According to Finishing Line Press, Hailey’s work “features ekphrastic poems inspired by an episodic performance of the Moscow Festival Ballet interwoven with poems of refuge from grief, the comfort and healing found in nature, memory, and family.”

Remember that preorders boost the author’s royalty percentage from FLP, so your preorder will help the writer directly, both today and in the future.

Spotlight: B. Chelsea Adams

This is my first “Spotlight”: a series (I hope) of posts about favorite regional writers, their works, and their favorite “getting started” exercises.

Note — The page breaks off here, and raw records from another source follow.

-- ==== Sys2Proof/Machine/RegisterCmds.lean ====
section
/-! DEFINITION. The register commands R_REGISTER and W_REGISTER (40_spi_commands.md R87 to R89). -/

namespace Sys2Proof.Machine

/-! ## R_REGISTER -/

/-- MISO byte i ≥ 1 of a register read: `regbyte(a, i - 1)` (R87). -/
def rRegisterMiso (a : RegAddr) (s : State) (i : Nat) : Byte :=
  match s.par.regAt a with
  | none => drawByte s i
  | some r => regByte s r (i - 1)

/-- "apply: nothing" (R87). -/
def rRegisterCommit (s : State) : Out := .next s

/-- R_REGISTER: read register `a`, one byte for each byte of the data phase (R87). -/
def execRRegister (a : RegAddr) (d : List Byte) (s : State) : Out :=
  runCommand (addressRefusal s.par a) d.length (rRegisterMiso a s) rRegisterCommit s

/-! ## W_REGISTER -/

/-- MISO bytes of a write data phase are draws (R88). -/
def wRegisterMiso (s : State) (i : Nat) : Byte := drawByte s i

/-- The write of bytes `d`, of the register's width and with first byte `v`, to register `r` at address `a` (R88). -/
def writeReg (a : RegAddr) (r : Reg) (v : Byte) (d : List Byte) (s : State) : Out :=
  match s.par.access r with
  | .w1c =>
      if v &&& s.par.reservedMask r ≠ 0#8 then .refused (.reservedBit a)
      else .next (s.setDev (clearFlags s.par v s.dev))
  | .ro => .next s
  | .rw =>
      if r.isFeatureReg && featuresGated s.par s.dev then .next s
      else if v &&& s.par.reservedMask r ≠ 0#8 then .refused (.reservedBit a)
      else if s.par.illegal r v then .refused (.illegalValue a)
      else .next (s.setDev (writeSideEffects s.par r s.dev (regStore s.dev r d)))

/-- `apply(d)` of R88: a frame with no data has no effect, one of the wrong length is refused. -/
def wRegisterCommit (a : RegAddr) (d : List Byte) (s : State) : Out :=
  match d with
  | [] => .next s
  | v :: _ =>
      match s.par.regAt a with
      | none => .refused (.undefinedRegister a)
      | some r =>
          if d.length ≠ s.par.width r then .refused (.wrongWriteLength a d.length)
          else writeReg a r v d s

/-- W_REGISTER: write the data phase to register `a` (R88). -/
def execWRegister (a : RegAddr) (d : List Byte) (s : State) : Out :=
  runCommand (addressRefusal s.par a) d.length (wRegisterMiso s) (wRegisterCommit a d) s

end Sys2Proof.Machine
end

Today I’d like to turn a spotlight on an excellent writer, teacher, and mentor, B. Chelsea Adams.

Portrait of B. Chelsea Adams in front of trees.
B. Chelsea Adams

Chelsea was born in Fairfield, Connecticut, and she has spent much of her life in southwest Virginia. She earned an M.A. in English and Creative Writing from Hollins College (Hollins University today), working with writers such as R.H.W. Dillard.

For many years she taught at Radford University; I met her through my mother, Jo Ann Aust Asbury, as they taught in the English department. Chelsea’s friendship and her generosity with her gifts has left an expansive legacy within the creative community. Writers have blossomed in her writing groups, flourishing in a rich creative company.

Chelsea’s work runs from the elegiac to the playful, the contemplative to the sensual. Consider some of the titles from her Sow’s Ear Press collection, Looking for a Landing: “Chaos Theory,” “Aesthetics of Dying” . . . And, in contrast, the simply-titled “Bike Ride” and “Cows.”

It’s hard not to love her slender chapbook, Java Poems. This elegant book is a paean to the writer’s elixir of life: Coffee! The truly fortunate have been lucky enough to see Chelsea perform her “java poems” live, beatnik style, complete with beret and the jazz accompaniment of her husband, Bill.

Chelsea’s poetry collection At Last Light is available from Finishing Line Press. Both her fiction and poetry regularly appears in Floyd County Moonshine, including their most recent issue. Her 2020 novel, Organic Matter, promises “romance and roadkill” and is currently available on Amazon.

The Sure-Fire Poetry Exercise

Below is a “sure-fire” exercise from B. Chelsea Adams. Answering its deceptively-simple questions will put you “in place,” giving you a quick path to concrete imagery and creative experssion.

Answer these four questions.  (The answers can be real or made-up.)

  1. Where are you?  (But you can’t say, “I am . . .”)
  2. What are you doing?  (You can’t say, “I am . . .”)
  3. What are you thinking or feeling?  (Don’t say, “I am . . .” or “I think/feel . . .”)
  4. What do you see?  (But don’t say, “I see . . .”)

And that’s it! Have fun, and see if it’s “sure-fire” for you, too!